**TASK TO COMPLETE:** After finding the line with "b).pins = s.pins := rfl" in the data below, set down exactly each line through the one with "b).adm = s.adm := rfl", inclusive, and stop there.

##############################

/-! ### bumpI -/

@[simp] theorem State.bumpI_s64 (f : Field) (i n : Nat) : (s.bumpI f i n).s64 = s.s64 := rfl
@[simp] theorem State.bumpI_pins (f : Field) (i n : Nat) : (s.bumpI f i n).pins = s.pins := rfl
@[simp] theorem State.bumpI_front (f : Field) (i n : Nat) : (s.bumpI f i n).front = s.front := rfl
@[simp] theorem State.bumpI_stk (f : Field) (i n : Nat) : (s.bumpI f i n).stk = s.stk := rfl
@[simp] theorem State.bumpI_coh (f : Field) (i n : Nat) : (s.bumpI f i n).coh = s.coh := rfl
@[simp] theorem State.bumpI_ord (f : Field) (i n : Nat) : (s.bumpI f i n).ord = s.ord := rfl
@[simp] theorem State.bumpI_mir (f : Field) (i n : Nat) : (s.bumpI f i n).mir = s.mir := rfl
@[simp] theorem State.bumpI_ldg (f : Field) (i n : Nat) : (s.bumpI f i n).ldg = s.ldg := rfl
@[simp] theorem State.bumpI_chn (f : Field) (i n : Nat) : (s.bumpI f i n).chn = s.chn := rfl
@[simp] theorem State.bumpI_por (f : Field) (i n : Nat) : (s.bumpI f i n).por = s.por := rfl
@[simp] theorem State.bumpI_adm (f : Field) (i n : Nat) : (s.bumpI f i n).adm = s.adm := rfl
@[simp] theorem State.bumpI_pwr (f : Field) (i n : Nat) : (s.bumpI f i n).pwr = s.pwr := rfl
@[simp] theorem State.bumpI_img (f : Field) (i n : Nat) : (s.bumpI f i n).img = s.img := rfl
@[simp] theorem State.bumpI_cur (f : Field) (i n : Nat) : (s.bumpI f i n).cur = s.cur := rfl
@[simp] theorem State.bumpI_start (f : Field) (i n : Nat) : (s.bumpI f i n).start = s.start := rfl
@[simp] theorem State.bumpI_tran (f : Field) (i n : Nat) : (s.bumpI f i n).tran = s.tran := rfl
@[simp] theorem State.bumpI_place (f : Field) (i n : Nat) : (s.bumpI f i n).place = s.place := rfl
@[simp] theorem State.bumpI_cfg (f : Field) (i n : Nat) : (s.bumpI f i n).cfg = s.cfg := rfl
@[simp] theorem State.bumpI_err (f : Field) (i n : Nat) : (s.bumpI f i n).err = s.err := rfl
@[simp] theorem State.bumpI_pmuFrz (f : Field) (i n : Nat) : (s.bumpI f i n).pmuFrz = s.pmuFrz := rfl
@[simp] theorem State.bumpI_latch (f : Field) (i n : Nat) : (s.bumpI f i n).latch = s.latch := rfl
@[simp] theorem State.bumpI_freeCtr (f : Field) (i n : Nat) : (s.bumpI f i n).freeCtr = s.freeCtr := rfl
@[simp] theorem State.bumpI_out (f : Field) (i n : Nat) : (s.bumpI f i n).out = s.out := rfl
@[simp] theorem State.bumpI_pending (f : Field) (i n : Nat) : (s.bumpI f i n).pending = s.pending := rfl

/-! ### bump -/

@[simp] theorem State.bump_s64 (f : Field) (n : Nat) : (s.bump f n).s64 = s.s64 := rfl
@[simp] theorem State.bump_pins (f : Field) (n : Nat) : (s.bump f n).pins = s.pins := rfl
@[simp] theorem State.bump_front (f : Field) (n : Nat) : (s.bump f n).front = s.front := rfl
@[simp] theorem State.bump_stk (f : Field) (n : Nat) : (s.bump f n).stk = s.stk := rfl
@[simp] theorem State.bump_coh (f : Field) (n : Nat) : (s.bump f n).coh = s.coh := rfl
@[simp] theorem State.bump_ord (f : Field) (n : Nat) : (s.bump f n).ord = s.ord := rfl
@[simp] theorem State.bump_mir (f : Field) (n : Nat) : (s.bump f n).mir = s.mir := rfl
@[simp] theorem State.bump_ldg (f : Field) (n : Nat) : (s.bump f n).ldg = s.ldg := rfl
@[simp] theorem State.bump_chn (f : Field) (n : Nat) : (s.bump f n).chn = s.chn := rfl
@[simp] theorem State.bump_por (f : Field) (n : Nat) : (s.bump f n).por = s.por := rfl
@[simp] theorem State.bump_adm (f : Field) (n : Nat) : (s.bump f n).adm = s.adm := rfl
@[simp] theorem State.bump_pwr (f : Field) (n : Nat) : (s.bump f n).pwr = s.pwr := rfl
@[simp] theorem State.bump_img (f : Field) (n : Nat) : (s.bump f n).img = s.img := rfl
@[simp] theorem State.bump_cur (f : Field) (n : Nat) : (s.bump f n).cur = s.cur := rfl
@[simp] theorem State.bump_start (f : Field) (n : Nat) : (s.bump f n).start = s.start := rfl
@[simp] theorem State.bump_tran (f : Field) (n : Nat) : (s.bump f n).tran = s.tran := rfl
@[simp] theorem State.bump_place (f : Field) (n : Nat) : (s.bump f n).place = s.place := rfl
@[simp] theorem State.bump_cfg (f : Field) (n : Nat) : (s.bump f n).cfg = s.cfg := rfl
@[simp] theorem State.bump_err (f : Field) (n : Nat) : (s.bump f n).err = s.err := rfl
@[simp] theorem State.bump_pmuFrz (f : Field) (n : Nat) : (s.bump f n).pmuFrz = s.pmuFrz := rfl
@[simp] theorem State.bump_latch (f : Field) (n : Nat) : (s.bump f n).latch = s.latch := rfl
@[simp] theorem State.bump_freeCtr (f : Field) (n : Nat) : (s.bump f n).freeCtr = s.freeCtr := rfl
@[simp] theorem State.bump_out (f : Field) (n : Nat) : (s.bump f n).out = s.out := rfl
@[simp] theorem State.bump_pending (f : Field) (n : Nat) : (s.bump f n).pending = s.pending := rfl

/-! ### wrapAdd -/

@[simp] theorem State.wrapAdd_s64 (f : Field) (n : Nat) : (s.wrapAdd f n).s64 = s.s64 := rfl
@[simp] theorem State.wrapAdd_pins (f : Field) (n : Nat) : (s.wrapAdd f n).pins = s.pins := rfl
@[simp] theorem State.wrapAdd_front (f : Field) (n : Nat) : (s.wrapAdd f n).front = s.front := rfl
@[simp] theorem State.wrapAdd_stk (f : Field) (n : Nat) : (s.wrapAdd f n).stk = s.stk := rfl
@[simp] theorem State.wrapAdd_coh (f : Field) (n : Nat) : (s.wrapAdd f n).coh = s.coh := rfl
@[simp] theorem State.wrapAdd_ord (f : Field) (n : Nat) : (s.wrapAdd f n).ord = s.ord := rfl
@[simp] theorem State.wrapAdd_mir (f : Field) (n : Nat) : (s.wrapAdd f n).mir = s.mir := rfl
@[simp] theorem State.wrapAdd_ldg (f : Field) (n : Nat) : (s.wrapAdd f n).ldg = s.ldg := rfl
@[simp] theorem State.wrapAdd_chn (f : Field) (n : Nat) : (s.wrapAdd f n).chn = s.chn := rfl
@[simp] theorem State.wrapAdd_por (f : Field) (n : Nat) : (s.wrapAdd f n).por = s.por := rfl
@[simp] theorem State.wrapAdd_adm (f : Field) (n : Nat) : (s.wrapAdd f n).adm = s.adm := rfl
@[simp] theorem State.wrapAdd_pwr (f : Field) (n : Nat) : (s.wrapAdd f n).pwr = s.pwr := rfl
@[simp] theorem State.wrapAdd_img (f : Field) (n : Nat) : (s.wrapAdd f n).img = s.img := rfl
@[simp] theorem State.wrapAdd_cur (f : Field) (n : Nat) : (s.wrapAdd f n).cur = s.cur := rfl
@[simp] theorem State.wrapAdd_start (f : Field) (n : Nat) : (s.wrapAdd f n).start = s.start := rfl
@[simp] theorem State.wrapAdd_tran (f : Field) (n : Nat) : (s.wrapAdd f n).tran = s.tran := rfl
@[simp] theorem State.wrapAdd_place (f : Field) (n : Nat) : (s.wrapAdd f n).place = s.place := rfl
@[simp] theorem State.wrapAdd_cfg (f : Field) (n : Nat) : (s.wrapAdd f n).cfg = s.cfg := rfl
@[simp] theorem State.wrapAdd_err (f : Field) (n : Nat) : (s.wrapAdd f n).err = s.err := rfl
@[simp] theorem State.wrapAdd_pmuFrz (f : Field) (n : Nat) : (s.wrapAdd f n).pmuFrz = s.pmuFrz := rfl
@[simp] theorem State.wrapAdd_latch (f : Field) (n : Nat) : (s.wrapAdd f n).latch = s.latch := rfl
@[simp] theorem State.wrapAdd_freeCtr (f : Field) (n : Nat) : (s.wrapAdd f n).freeCtr = s.freeCtr := rfl
@[simp] theorem State.wrapAdd_out (f : Field) (n : Nat) : (s.wrapAdd f n).out = s.out := rfl
@[simp] theorem State.wrapAdd_pending (f : Field) (n : Nat) : (s.wrapAdd f n).pending = s.pending := rfl

/-! ### setBit -/

@[simp] theorem State.setBit_s64 (f : Field) (k : Nat) (b : Bool) : (s.setBit f k b).s64 = s.s64 := rfl
@[simp] theorem State.setBit_pins (f : Field) (k : Nat) (b : Bool) : (s.setBit f k b).pins = s.pins := rfl
@[simp] theorem State.setBit_front (f : Field) (k : Nat) (b : Bool) : (s.setBit f k b).front = s.front := rfl
@[simp] theorem State.setBit_stk (f : Field) (k : Nat) (b : Bool) : (s.setBit f k b).stk = s.stk := rfl
@[simp] theorem State.setBit_coh (f : Field) (k : Nat) (b : Bool) : (s.setBit f k b).coh = s.coh := rfl
@[simp] theorem State.setBit_ord (f : Field) (k : Nat) (b : Bool) : (s.setBit f k b).ord = s.ord := rfl
@[simp] theorem State.setBit_mir (f : Field) (k : Nat) (b : Bool) : (s.setBit f k b).mir = s.mir := rfl
@[simp] theorem State.setBit_ldg (f : Field) (k : Nat) (b : Bool) : (s.setBit f k b).ldg = s.ldg := rfl
@[simp] theorem State.setBit_chn (f : Field) (k : Nat) (b : Bool) : (s.setBit f k b).chn = s.chn := rfl
@[simp] theorem State.setBit_por (f : Field) (k : Nat) (b : Bool) : (s.setBit f k b).por = s.por := rfl
@[simp] theorem State.setBit_adm (f : Field) (k : Nat) (b : Bool) : (s.setBit f k b).adm = s.adm := rfl
@[simp] theorem State.setBit_pwr (f : Field) (k : Nat) (b : Bool) : (s.setBit f k b).pwr = s.pwr := rfl
@[simp] theorem State.setBit_img (f : Field) (k : Nat) (b : Bool) : (s.setBit f k b).img = s.img := rfl
@[simp] theorem State.setBit_cur (f : Field) (k : Nat) (b : Bool) : (s.setBit f k b).cur = s.cur := rfl
@[simp] theorem State.setBit_start (f : Field) (k : Nat) (b : Bool) : (s.setBit f k b).start = s.start := rfl
@[simp] theorem State.setBit_tran (f : Field) (k : Nat) (b : Bool) : (s.setBit f k b).tran = s.tran := rfl
@[simp] theorem State.setBit_place (f : Field) (k : Nat) (b : Bool) : (s.setBit f k b).place = s.place := rfl
@[simp] theorem State.setBit_cfg (f : Field) (k : Nat) (b : Bool) : (s.setBit f k b).cfg = s.cfg := rfl
@[simp] theorem State.setBit_err (f : Field) (k : Nat) (b : Bool) : (s.setBit f k b).err = s.err := rfl
@[simp] theorem State.setBit_pmuFrz (f : Field) (k : Nat) (b : Bool) : (s.setBit f k b).pmuFrz = s.pmuFrz := rfl
@[simp] theorem State.setBit_latch (f : Field) (k : Nat) (b : Bool) : (s.setBit f k b).latch = s.latch := rfl
@[simp] theorem State.setBit_freeCtr (f : Field) (k : Nat) (b : Bool) : (s.setBit f k b).freeCtr = s.freeCtr := rfl
@[simp] theorem State.setBit_out (f : Field) (k : Nat) (b : Bool) : (s.setBit f k b).out = s.out := rfl
@[simp] theorem State.setBit_pending (f : Field) (k : Nat) (b : Bool) : (s.setBit f k b).pending = s.pending := rfl

/-! ### setPmu -/

@[simp] theorem State.setPmu_s64 (n v : Nat) : (s.setPmu n v).s64 = s.s64 := rfl
@[simp] theorem State.setPmu_pins (n v : Nat) : (s.setPmu n v).pins = s.pins := rfl
@[simp] theorem State.setPmu_front (n v : Nat) : (s.setPmu n v).front = s.front := rfl
@[simp] theorem State.setPmu_stk (n v : Nat) : (s.setPmu n v).stk = s.stk := rfl
@[simp] theorem State.setPmu_coh (n v : Nat) : (s.setPmu n v).coh = s.coh := rfl
@[simp] theorem State.setPmu_ord (n v : Nat) : (s.setPmu n v).ord = s.ord := rfl
@[simp] theorem State.setPmu_mir (n v : Nat) : (s.setPmu n v).mir = s.mir := rfl
@[simp] theorem State.setPmu_ldg (n v : Nat) : (s.setPmu n v).ldg = s.ldg := rfl
@[simp] theorem State.setPmu_chn (n v : Nat) : (s.setPmu n v).chn = s.chn := rfl
@[simp] theorem State.setPmu_por (n v : Nat) : (s.setPmu n v).por = s.por := rfl
@[simp] theorem State.setPmu_adm (n v : Nat) : (s.setPmu n v).adm = s.adm := rfl
@[simp] theorem State.setPmu_pwr (n v : Nat) : (s.setPmu n v).pwr = s.pwr := rfl
@[simp] theorem State.setPmu_img (n v : Nat) : (s.setPmu n v).img = s.img := rfl
@[simp] theorem State.setPmu_cur (n v : Nat) : (s.setPmu n v).cur = s.cur := rfl
@[simp] theorem State.setPmu_start (n v : Nat) : (s.setPmu n v).start = s.start := rfl
@[simp] theorem State.setPmu_tran (n v : Nat) : (s.setPmu n v).tran = s.tran := rfl
@[simp] theorem State.setPmu_place (n v : Nat) : (s.setPmu n v).place = s.place := rfl
@[simp] theorem State.setPmu_cfg (n v : Nat) : (s.setPmu n v).cfg = s.cfg := rfl
@[simp] theorem State.setPmu_err (n v : Nat) : (s.setPmu n v).err = s.err := rfl
@[simp] theorem State.setPmu_pmuFrz (n v : Nat) : (s.setPmu n v).pmuFrz = s.pmuFrz := rfl
@[simp] theorem State.setPmu_latch (n v : Nat) : (s.setPmu n v).latch = s.latch := rfl
@[simp] theorem State.setPmu_freeCtr (n v : Nat) : (s.setPmu n v).freeCtr = s.freeCtr := rfl
@[simp] theorem State.setPmu_out (n v : Nat) : (s.setPmu n v).out = s.out := rfl
@[simp] theorem State.setPmu_pending (n v : Nat) : (s.setPmu n v).pending = s.pending := rfl

/-! ### emit -/

@[simp] theorem State.emit_s64 (o : Out) : (s.emit o).s64 = s.s64 := rfl
@[simp] theorem State.emit_regs (o : Out) : (s.emit o).regs = s.regs := rfl
@[simp] theorem State.emit_pins (o : Out) : (s.emit o).pins = s.pins := rfl
@[simp] theorem State.emit_front (o : Out) : (s.emit o).front = s.front := rfl
@[simp] theorem State.emit_stk (o : Out) : (s.emit o).stk = s.stk := rfl
@[simp] theorem State.emit_coh (o : Out) : (s.emit o).coh = s.coh := rfl
@[simp] theorem State.emit_ord (o : Out) : (s.emit o).ord = s.ord := rfl
@[simp] theorem State.emit_mir (o : Out) : (s.emit o).mir = s.mir := rfl
@[simp] theorem State.emit_ldg (o : Out) : (s.emit o).ldg = s.ldg := rfl
@[simp] theorem State.emit_chn (o : Out) : (s.emit o).chn = s.chn := rfl
@[simp] theorem State.emit_por (o : Out) : (s.emit o).por = s.por := rfl
@[simp] theorem State.emit_adm (o : Out) : (s.emit o).adm = s.adm := rfl
@[simp] theorem State.emit_pwr (o : Out) : (s.emit o).pwr = s.pwr := rfl
@[simp] theorem State.emit_img (o : Out) : (s.emit o).img = s.img := rfl
@[simp] theorem State.emit_cur (o : Out) : (s.emit o).cur = s.cur := rfl
@[simp] theorem State.emit_start (o : Out) : (s.emit o).start = s.start := rfl
@[simp] theorem State.emit_tran (o : Out) : (s.emit o).tran = s.tran := rfl
@[simp] theorem State.emit_place (o : Out) : (s.emit o).place = s.place := rfl
@[simp] theorem State.emit_cfg (o : Out) : (s.emit o).cfg = s.cfg := rfl
@[simp] theorem State.emit_err (o : Out) : (s.emit o).err = s.err := rfl
@[simp] theorem State.emit_pmuFrz (o : Out) : (s.emit o).pmuFrz = s.pmuFrz := rfl
@[simp] theorem State.emit_latch (o : Out) : (s.emit o).latch = s.latch := rfl
@[simp] theorem State.emit_freeCtr (o : Out) : (s.emit o).freeCtr = s.freeCtr := rfl
@[simp] theorem State.emit_pending (o : Out) : (s.emit o).pending = s.pending := rfl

##############################

**RESULT FOR THIS EXERCISE:**
@[simp] theorem State.setBit_pins (f : Field) (k : Nat) (b : Bool) : (s.setBit f k b).pins = s.pins := rfl
@[simp] theorem State.setBit_front (f : Field) (k : Nat) (b : Bool) : (s.setBit f k b).front = s.front := rfl
@[simp] theorem State.setBit_stk (f : Field) (k : Nat) (b : Bool) : (s.setBit f k b).stk = s.stk := rfl
@[simp] theorem State.setBit_coh (f : Field) (k : Nat) (b : Bool) : (s.setBit f k b).coh = s.coh := rfl
@[simp] theorem State.setBit_ord (f : Field) (k : Nat) (b : Bool) : (s.setBit f k b).ord = s.ord := rfl
@[simp] theorem State.setBit_mir (f : Field) (k : Nat) (b : Bool) : (s.setBit f k b).mir = s.mir := rfl
@[simp] theorem State.setBit_ldg (f : Field) (k : Nat) (b : Bool) : (s.setBit f k b).ldg = s.ldg := rfl
@[simp] theorem State.setBit_chn (f : Field) (k : Nat) (b : Bool) : (s.setBit f k b).chn = s.chn := rfl
@[simp] theorem State.setBit_por (f : Field) (k : Nat) (b : Bool) : (s.setBit f k b).por = s.por := rfl
@[simp] theorem State.setBit_adm (f : Field) (k : Nat) (b : Bool) : (s.setBit f k b).adm = s.adm := rfl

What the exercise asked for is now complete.